I remember seeing a documentary on TV some years back where scientists had come up
with such a general cycle studying indirect historical data ( e.g. medieval records of
droughts and extreme winters everywhere ), carrots of ice taken at various depths in the
Greenland glaciers and tree rings in the wood of very old buildings in Europe.

Sorry for providing such fuzzy info, I didn't take any notes at the time.

Some institute somewhere must have this data in graph form.

IHTH
Below are a couple of sites describing how world climate has changed over the millenia:
https://www.acs.org/content/acs/en/clim ... efore.html
http://www.scotese.com/climate.htm
https://muchadoaboutclimate.wordpress.c ... emperature

This from a query on duckduckgo.com with the search phrase
< changes in world climate since the beginning of time > (without the chevrons)
if you care to search for yourself.
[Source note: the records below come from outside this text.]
/-- R51, R53, R56: decoding an encoded command gives it back, and a legal word is the encoding of its command but for the
ignored bit (`DIR` of `XOR`, `ALPHA` of the shuffles). -/
def Obligations.DecodeEncodeAgree : Prop :=
  (∀ i : Instr, i.wf = true → decode (encode i) = .legal i) ∧
  ∀ (w : Word) (i : Instr), decode w = .legal i →
    encode i = w &&& (match i with
      | .xor _ => 0xFFFFFFEF#32
      | .shufE => 0xFFFFFFDF#32
      | .shufD => 0xFFFFFFDF#32
      | .addE _ => 0xFFFFFFFF#32
      | .addD _ => 0xFFFFFFFF#32
      | .ginit => 0xFFFFFFFF#32
      | .gnext => 0xFFFFFFFF#32
      | .pbuild => 0xFFFFFFFF#32
      | .pinv => 0xFFFFFFFF#32)

/-! ### Reset (10_state.md R26, 70_reset_and_hazards.md R150) -/

/-- R26: after reset every register is 0 but `CAP`, which is `MAXPIX`; no memory location has a value; no command is in
progress. `State.reset` is that state for the open parameter, which is a legal capacity. -/
def Obligations.ResetValues : Prop :=
  State.reset = State.resetWith Config.maxPix ∧ legalCapacity Config.maxPix ∧
  ∀ n : Nat, legalCapacity n →
    (State.resetWith n).cmd = 0 ∧ (State.resetWith n).status = 0x00000000#32 ∧ (State.resetWith n).seed = 0 ∧
    (State.resetWith n).buflen = 0 ∧ (State.resetWith n).pn = 0 ∧ (State.resetWith n).x = 0 ∧
    (State.resetWith n).cap.toNat = n ∧ (State.resetWith n).held = false ∧
    ∀ a : Nat, Memory.read (State.resetWith n).src a = none ∧ Memory.read (State.resetWith n).dst a = none ∧
      Memory.read (State.resetWith n).perm a = none ∧ Memory.read (State.resetWith n).inv a = none

/-- The reset state is legal (the invariant of `StepKeepsInvariant`). -/
def Obligations.ResetStateLegal : Prop := State.reset.Inv

/-- R150, R26: reset from any state, a busy one too: every register its reset value, `CAP` kept, no command in progress, all
four memories without a value. That the pending events and the replies stay, the reset count rises and no read of `STATUS` is
owed is the model's own (log entries 4, 8, 16). -/
def Obligations.ResetEventFromAnyState : Prop :=
  ∀ (s : State) (rest : List Event), s.events = .reset :: rest →
    step s = .next
      { cmd := 0, status := 0x00000000#32, seed := 0, buflen := 0, pn := 0, x := 0, cap := s.cap
        src := [], dst := [], perm := [], inv := []
        events := rest, replies := s.replies, resets := s.resets + 1, unread := false }

/-! ### Steps, issue, the two phases (45_transform_engine.md) -/

/-- R110, R113: a legal word written to `CMD` by a host that may (R153), the block taking its turn at once, is `exec` of the
decoded command at the state with `CMD` written and the event consumed (the turn at once: log entry 5). -/
def Obligations.StepRunsDecodedCommand : Prop :=
  ∀ (s : State) (w : Word) (i : Instr) (rest : List Event),
    s.held = false → s.events = .host (.wr32 .reg 0x00 w) true :: rest → decode w = .legal i →
    step s = exec i { s with cmd := w, events := rest }

/-- The host's placing of a table word (log entry 1): the very next step is `exec` of the command it decodes to, from any
state, with no read of `STATUS` owed. -/
def Obligations.PlacedWordRuns : Prop :=
  ∀ (s : State) (nbits w : Nat) (i : Instr), decodeTableWord nbits w = some i →
    step (s.withFetchWord nbits w) = exec i { s with cmd := BitVec.ofNat 32 (w % 2 ^ nbits), unread := false }

/-- R52, R132, R112: any word but the sixteen legal ones, written to `CMD` by a host that may (R153), is rejected with
`E_OP`: `STATUS` reads 0x00000104, `CMD` holds the word, nothing else changes. -/
def Obligations.IllegalWordRejected : Prop :=
  ∀ (s : State) (w : Word) (turn : Bool) (rest : List Event),
    s.held = false → s.events = .host (.wr32 .reg 0x00 w) turn :: rest →
    w ∉ [0x01#32, 0x11#32, 0x21#32, 0x31#32, 0x02#32, 0x22#32, 0x12#32, 0x32#32, 0x03#32, 0x23#32, 0x13#32, 0x33#32,
      0x08#32, 0x09#32, 0x0A#32, 0x0B#32] →
    step s = .next { s with cmd := w, status := 0x00000104#32, events := rest }
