-- ==== Sys2Proof/Laws/State.lean ====
section
/-! SUPPORT. One lemma per field per state update, true by rfl, so that no proof unfolds a record update. -/

namespace Sys2Proof.Machine

variable (s : State)

/-! ### writeSrc -/

@[simp] theorem State.writeSrc_cmd (a : Nat) (b : Byte) : (s.writeSrc a b).cmd = s.cmd := rfl
@[simp] theorem State.writeSrc_status (a : Nat) (b : Byte) : (s.writeSrc a b).status = s.status := rfl
@[simp] theorem State.writeSrc_seed (a : Nat) (b : Byte) : (s.writeSrc a b).seed = s.seed := rfl
@[simp] theorem State.writeSrc_buflen (a : Nat) (b : Byte) : (s.writeSrc a b).buflen = s.buflen := rfl
@[simp] theorem State.writeSrc_pn (a : Nat) (b : Byte) : (s.writeSrc a b).pn = s.pn := rfl
@[simp] theorem State.writeSrc_x (a : Nat) (b : Byte) : (s.writeSrc a b).x = s.x := rfl
@[simp] theorem State.writeSrc_cap (a : Nat) (b : Byte) : (s.writeSrc a b).cap = s.cap := rfl
@[simp] theorem State.writeSrc_src (a : Nat) (b : Byte) : (s.writeSrc a b).src = Memory.write s.src a b := rfl
@[simp] theorem State.writeSrc_dst (a : Nat) (b : Byte) : (s.writeSrc a b).dst = s.dst := rfl
@[simp] theorem State.writeSrc_perm (a : Nat) (b : Byte) : (s.writeSrc a b).perm = s.perm := rfl
@[simp] theorem State.writeSrc_inv (a : Nat) (b : Byte) : (s.writeSrc a b).inv = s.inv := rfl
@[simp] theorem State.writeSrc_events (a : Nat) (b : Byte) : (s.writeSrc a b).events = s.events := rfl
@[simp] theorem State.writeSrc_replies (a : Nat) (b : Byte) : (s.writeSrc a b).replies = s.replies := rfl
@[simp] theorem State.writeSrc_resets (a : Nat) (b : Byte) : (s.writeSrc a b).resets = s.resets := rfl
@[simp] theorem State.writeSrc_unread (a : Nat) (b : Byte) : (s.writeSrc a b).unread = s.unread := rfl

/-! ### writeDst -/

@[simp] theorem State.writeDst_cmd (a : Nat) (b : Byte) : (s.writeDst a b).cmd = s.cmd := rfl
@[simp] theorem State.writeDst_status (a : Nat) (b : Byte) : (s.writeDst a b).status = s.status := rfl
@[simp] theorem State.writeDst_seed (a : Nat) (b : Byte) : (s.writeDst a b).seed = s.seed := rfl
@[simp] theorem State.writeDst_buflen (a : Nat) (b : Byte) : (s.writeDst a b).buflen = s.buflen := rfl
@[simp] theorem State.writeDst_pn (a : Nat) (b : Byte) : (s.writeDst a b).pn = s.pn := rfl
@[simp] theorem State.writeDst_x (a : Nat) (b : Byte) : (s.writeDst a b).x = s.x := rfl
@[simp] theorem State.writeDst_cap (a : Nat) (b : Byte) : (s.writeDst a b).cap = s.cap := rfl
@[simp] theorem State.writeDst_src (a : Nat) (b : Byte) : (s.writeDst a b).src = s.src := rfl
@[simp] theorem State.writeDst_dst (a : Nat) (b : Byte) : (s.writeDst a b).dst = Memory.write s.dst a b := rfl
@[simp] theorem State.writeDst_perm (a : Nat) (b : Byte) : (s.writeDst a b).perm = s.perm := rfl
@[simp] theorem State.writeDst_inv (a : Nat) (b : Byte) : (s.writeDst a b).inv = s.inv := rfl
@[simp] theorem State.writeDst_events (a : Nat) (b : Byte) : (s.writeDst a b).events = s.events := rfl
@[simp] theorem State.writeDst_replies (a : Nat) (b : Byte) : (s.writeDst a b).replies = s.replies := rfl
@[simp] theorem State.writeDst_resets (a : Nat) (b : Byte) : (s.writeDst a b).resets = s.resets := rfl
@[simp] theorem State.writeDst_unread (a : Nat) (b : Byte) : (s.writeDst a b).unread = s.unread := rfl

/-! ### writePerm -/

@[simp] theorem State.writePerm_cmd (i : Nat) (w : Word) : (s.writePerm i w).cmd = s.cmd := rfl
@[simp] theorem State.writePerm_status (i : Nat) (w : Word) : (s.writePerm i w).status = s.status := rfl
@[simp] theorem State.writePerm_seed (i : Nat) (w : Word) : (s.writePerm i w).seed = s.seed := rfl
@[simp] theorem State.writePerm_buflen (i : Nat) (w : Word) : (s.writePerm i w).buflen = s.buflen := rfl
@[simp] theorem State.writePerm_pn (i : Nat) (w : Word) : (s.writePerm i w).pn = s.pn := rfl
@[simp] theorem State.writePerm_x (i : Nat) (w : Word) : (s.writePerm i w).x = s.x := rfl
@[simp] theorem State.writePerm_cap (i : Nat) (w : Word) : (s.writePerm i w).cap = s.cap := rfl
@[simp] theorem State.writePerm_src (i : Nat) (w : Word) : (s.writePerm i w).src = s.src := rfl
@[simp] theorem State.writePerm_dst (i : Nat) (w : Word) : (s.writePerm i w).dst = s.dst := rfl
@[simp] theorem State.writePerm_perm (i : Nat) (w : Word) : (s.writePerm i w).perm = Memory.write s.perm i w := rfl
@[simp] theorem State.writePerm_inv (i : Nat) (w : Word) : (s.writePerm i w).inv = s.inv := rfl
@[simp] theorem State.writePerm_events (i : Nat) (w : Word) : (s.writePerm i w).events = s.events := rfl
@[simp] theorem State.writePerm_replies (i : Nat) (w : Word) : (s.writePerm i w).replies = s.replies := rfl
@[simp] theorem State.writePerm_resets (i : Nat) (w : Word) : (s.writePerm i w).resets = s.resets := rfl
@[simp] theorem State.writePerm_unread (i : Nat) (w : Word) : (s.writePerm i w).unread = s.unread := rfl

/-! ### writeInv -/

@[simp] theorem State.writeInv_cmd (i : Nat) (w : Word) : (s.writeInv i w).cmd = s.cmd := rfl
@[simp] theorem State.writeInv_status (i : Nat) (w : Word) : (s.writeInv i w).status = s.status := rfl
@[simp] theorem State.writeInv_seed (i : Nat) (w : Word) : (s.writeInv i w).seed = s.seed := rfl
@[simp] theorem State.writeInv_buflen (i : Nat) (w : Word) : (s.writeInv i w).buflen = s.buflen := rfl
@[simp] theorem State.writeInv_pn (i : Nat) (w : Word) : (s.writeInv i w).pn = s.pn := rfl
@[simp] theorem State.writeInv_x (i : Nat) (w : Word) : (s.writeInv i w).x = s.x := rfl
@[simp] theorem State.writeInv_cap (i : Nat) (w : Word) : (s.writeInv i w).cap = s.cap := rfl
@[simp] theorem State.writeInv_src (i : Nat) (w : Word) : (s.writeInv i w).src = s.src := rfl
@[simp] theorem State.writeInv_dst (i : Nat) (w : Word) : (s.writeInv i w).dst = s.dst := rfl
@[simp] theorem State.writeInv_perm (i : Nat) (w : Word) : (s.writeInv i w).perm = s.perm := rfl
@[simp] theorem State.writeInv_inv (i : Nat) (w : Word) : (s.writeInv i w).inv = Memory.write s.inv i w := rfl
@[simp] theorem State.writeInv_events (i : Nat) (w : Word) : (s.writeInv i w).events = s.events := rfl
@[simp] theorem State.writeInv_replies (i : Nat) (w : Word) : (s.writeInv i w).replies = s.replies := rfl
@[simp] theorem State.writeInv_resets (i : Nat) (w : Word) : (s.writeInv i w).resets = s.resets := rfl
@[simp] theorem State.writeInv_unread (i : Nat) (w : Word) : (s.writeInv i w).unread = s.unread := rfl

/-! ### reseed -/

@[simp] theorem State.reseed_cmd : (s.reseed).cmd = s.cmd := rfl
@[simp] theorem State.reseed_status : (s.reseed).status = s.status := rfl
@[simp] theorem State.reseed_seed : (s.reseed).seed = s.seed := rfl
@[simp] theorem State.reseed_buflen : (s.reseed).buflen = s.buflen := rfl
@[simp] theorem State.reseed_pn : (s.reseed).pn = s.pn := rfl
@[simp] theorem State.reseed_x : (s.reseed).x = s.seed := rfl
@[simp] theorem State.reseed_cap : (s.reseed).cap = s.cap := rfl
@[simp] theorem State.reseed_src : (s.reseed).src = s.src := rfl
@[simp] theorem State.reseed_dst : (s.reseed).dst = s.dst := rfl
@[simp] theorem State.reseed_perm : (s.reseed).perm = s.perm := rfl
@[simp] theorem State.reseed_inv : (s.reseed).inv = s.inv := rfl
@[simp] theorem State.reseed_events : (s.reseed).events = s.events := rfl
@[simp] theorem State.reseed_replies : (s.reseed).replies = s.replies := rfl
@[simp] theorem State.reseed_resets : (s.reseed).resets = s.resets := rfl
@[simp] theorem State.reseed_unread : (s.reseed).unread = s.unread := rfl

/-! ### draw -/

@[simp] theorem State.draw_cmd : (s.draw).cmd = s.cmd := rfl
@[simp] theorem State.draw_status : (s.draw).status = s.status := rfl
@[simp] theorem State.draw_seed : (s.draw).seed = s.seed := rfl
@[simp] theorem State.draw_buflen : (s.draw).buflen = s.buflen := rfl
@[simp] theorem State.draw_pn : (s.draw).pn = s.pn := rfl
@[simp] theorem State.draw_x : (s.draw).x = xs32 s.x := rfl
@[simp] theorem State.draw_cap : (s.draw).cap = s.cap := rfl
@[simp] theorem State.draw_src : (s.draw).src = s.src := rfl
@[simp] theorem State.draw_dst : (s.draw).dst = s.dst := rfl
@[simp] theorem State.draw_perm : (s.draw).perm = s.perm := rfl
@[simp] theorem State.draw_inv : (s.draw).inv = s.inv := rfl
@[simp] theorem State.draw_events : (s.draw).events = s.events := rfl
@[simp] theorem State.draw_replies : (s.draw).replies = s.replies := rfl
@[simp] theorem State.draw_resets : (s.draw).resets = s.resets := rfl
@[simp] theorem State.draw_unread : (s.draw).unread = s.unread := rfl

/-! ### reject -/

@[simp] theorem State.reject_cmd (e : ErrorCause) : (s.reject e).cmd = s.cmd := rfl
@[simp] theorem State.reject_status (e : ErrorCause) : (s.reject e).status = statusRejected e := rfl
@[simp] theorem State.reject_seed (e : ErrorCause) : (s.reject e).seed = s.seed := rfl
@[simp] theorem State.reject_buflen (e : ErrorCause) : (s.reject e).buflen = s.buflen := rfl
@[simp] theorem State.reject_pn (e : ErrorCause) : (s.reject e).pn = s.pn := rfl
@[simp] theorem State.reject_x (e : ErrorCause) : (s.reject e).x = s.x := rfl
@[simp] theorem State.reject_cap (e : ErrorCause) : (s.reject e).cap = s.cap := rfl
@[simp] theorem State.reject_src (e : ErrorCause) : (s.reject e).src = s.src := rfl
@[simp] theorem State.reject_dst (e : ErrorCause) : (s.reject e).dst = s.dst := rfl
@[simp] theorem State.reject_perm (e : ErrorCause) : (s.reject e).perm = s.perm := rfl
@[simp] theorem State.reject_inv (e : ErrorCause) : (s.reject e).inv = s.inv := rfl
@[simp] theorem State.reject_events (e : ErrorCause) : (s.reject e).events = s.events := rfl
@[simp] theorem State.reject_replies (e : ErrorCause) : (s.reject e).replies = s.replies := rfl
@[simp] theorem State.reject_resets (e : ErrorCause) : (s.reject e).resets = s.resets := rfl
@[simp] theorem State.reject_unread (e : ErrorCause) : (s.reject e).unread = s.unread := rfl

/-! ### accept -/

@[simp] theorem State.accept_cmd : (s.accept).cmd = s.cmd := rfl
@[simp] theorem State.accept_status : (s.accept).status = statusBusy := rfl
@[simp] theorem State.accept_seed : (s.accept).seed = s.seed := rfl
@[simp] theorem State.accept_buflen : (s.accept).buflen = s.buflen := rfl
@[simp] theorem State.accept_pn : (s.accept).pn = s.pn := rfl
@[simp] theorem State.accept_x : (s.accept).x = s.x := rfl
@[simp] theorem State.accept_cap : (s.accept).cap = s.cap := rfl
@[simp] theorem State.accept_src : (s.accept).src = s.src := rfl
@[simp] theorem State.accept_dst : (s.accept).dst = s.dst := rfl
@[simp] theorem State.accept_perm : (s.accept).perm = s.perm := rfl
@[simp] theorem State.accept_inv : (s.accept).inv = s.inv := rfl
@[simp] theorem State.accept_events : (s.accept).events = s.events := rfl
@[simp] theorem State.accept_replies : (s.accept).replies = s.replies := rfl
@[simp] theorem State.accept_resets : (s.accept).resets = s.resets := rfl
@[simp] theorem State.accept_unread : (s.accept).unread = true := rfl

/-! ### complete -/

@[simp] theorem State.complete_cmd : (s.complete).cmd = s.cmd := rfl
@[simp] theorem State.complete_status : (s.complete).status = statusDone := rfl
@[simp] theorem State.complete_seed : (s.complete).seed = s.seed := rfl
@[simp] theorem State.complete_buflen : (s.complete).buflen = s.buflen := rfl
@[simp] theorem State.complete_pn : (s.complete).pn = s.pn := rfl
@[simp] theorem State.complete_x : (s.complete).x = s.x := rfl
@[simp] theorem State.complete_cap : (s.complete).cap = s.cap := rfl
@[simp] theorem State.complete_src : (s.complete).src = s.src := rfl
@[simp] theorem State.complete_dst : (s.complete).dst = s.dst := rfl
@[simp] theorem State.complete_perm : (s.complete).perm = s.perm := rfl
@[simp] theorem State.complete_inv : (s.complete).inv = s.inv := rfl
@[simp] theorem State.complete_events : (s.complete).events = s.events := rfl
@[simp] theorem State.complete_replies : (s.complete).replies = s.replies := rfl
@[simp] theorem State.complete_resets : (s.complete).resets = s.resets := rfl
@[simp] theorem State.complete_unread : (s.complete).unread = s.unread := rfl

/-! ### logReply -/

@[simp] theorem State.logReply_cmd (r : Option Reply) : (s.logReply r).cmd = s.cmd := rfl
@[simp] theorem State.logReply_status (r : Option Reply) : (s.logReply r).status = s.status := rfl
@[simp] theorem State.logReply_seed (r : Option Reply) : (s.logReply r).seed = s.seed := rfl
@[simp] theorem State.logReply_buflen (r : Option Reply) : (s.logReply r).buflen = s.buflen := rfl
@[simp] theorem State.logReply_pn (r : Option Reply) : (s.logReply r).pn = s.pn := rfl
@[simp] theorem State.logReply_x (r : Option Reply) : (s.logReply r).x = s.x := rfl
@[simp] theorem State.logReply_cap (r : Option Reply) : (s.logReply r).cap = s.cap := rfl
@[simp] theorem State.logReply_src (r : Option Reply) : (s.logReply r).src = s.src := rfl
@[simp] theorem State.logReply_dst (r : Option Reply) : (s.logReply r).dst = s.dst := rfl
@[simp] theorem State.logReply_perm (r : Option Reply) : (s.logReply r).perm = s.perm := rfl
@[simp] theorem State.logReply_inv (r : Option Reply) : (s.logReply r).inv = s.inv := rfl
@[simp] theorem State.logReply_events (r : Option Reply) : (s.logReply r).events = s.events := rfl
@[simp] theorem State.logReply_replies (r : Option Reply) : (s.logReply r).replies = s.replies ++ r.toList := rfl
@[simp] theorem State.logReply_resets (r : Option Reply) : (s.logReply r).resets = s.resets := rfl
@[simp] theorem State.logReply_unread (r : Option Reply) : (s.logReply r).unread = s.unread := rfl

/-! ### afterStatusRead -/

@[simp] theorem State.afterStatusRead_cmd : (s.afterStatusRead).cmd = s.cmd := rfl
@[simp] theorem State.afterStatusRead_status : (s.afterStatusRead).status = s.status := rfl
@[simp] theorem State.afterStatusRead_seed : (s.afterStatusRead).seed = s.seed := rfl
@[simp] theorem State.afterStatusRead_buflen : (s.afterStatusRead).buflen = s.buflen := rfl
@[simp] theorem State.afterStatusRead_pn : (s.afterStatusRead).pn = s.pn := rfl
@[simp] theorem State.afterStatusRead_x : (s.afterStatusRead).x = s.x := rfl
@[simp] theorem State.afterStatusRead_cap : (s.afterStatusRead).cap = s.cap := rfl
@[simp] theorem State.afterStatusRead_src : (s.afterStatusRead).src = s.src := rfl
@[simp] theorem State.afterStatusRead_dst : (s.afterStatusRead).dst = s.dst := rfl
@[simp] theorem State.afterStatusRead_perm : (s.afterStatusRead).perm = s.perm := rfl
@[simp] theorem State.afterStatusRead_inv : (s.afterStatusRead).inv = s.inv := rfl
@[simp] theorem State.afterStatusRead_events : (s.afterStatusRead).events = s.events := rfl
@[simp] theorem State.afterStatusRead_replies : (s.afterStatusRead).replies = s.replies := rfl
@[simp] theorem State.afterStatusRead_resets : (s.afterStatusRead).resets = s.resets := rfl
@[simp] theorem State.afterStatusRead_unread : (s.afterStatusRead).unread = (s.unread && s.busy) := rfl

end Sys2Proof.Machine
end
Because there are many other sites dealing with
this subject.

Some include CO2 data, some don't. But overall, you can get a sense of the climate
variations our Blue Planet went through during the Ages. I underline "climate" because
obviously there were no weather stations during the Cambrian and Jurassic Ages, etc.,
to record the daily temperatures.

I personally found the "methods" pages on the scotese (aka "PaleoMar) site quite
instructive -- direct and succinct: how the climate of these different eras were
deducted. On other sites, there are other descriptions of the methodology worth a read,
just longer.

I also found this excerpt from the "MuchAdoAboutClimate" WordPress site telling:
(...)Ice Age (35 million years ago)

The thermal maximum continued to around 35 million years ago when the Earth cooled
into the Ice Age. The theory behind this change in temperature is that a type of fern
named Azolla became extinct. The Azolla then sank to the bottom of the ocean, taking
with it much of the carbon absorbed as carbon dioxide, therefore removing it from the
atmosphere. With the carbon dioxide not present to act as a greenhouse gas, global
temperatures decreased again. Unlike the last period of cooling, this time the Earth had
fully formed continents, including mountain ranges, and land mass at the South Pole
(Antarctica). This new land coverage helped amplify the cooling via circulation.
(...)
I'm not expecting anyone to go against their set notions by doing this, I'm
just hoping to broaden the scope of ideas.

Some of those sites summarize a lifetime of research by serious scientists, not
amateurs like you and me. They do not convey opinions or conspiration theories;
they are deducted from facts and data.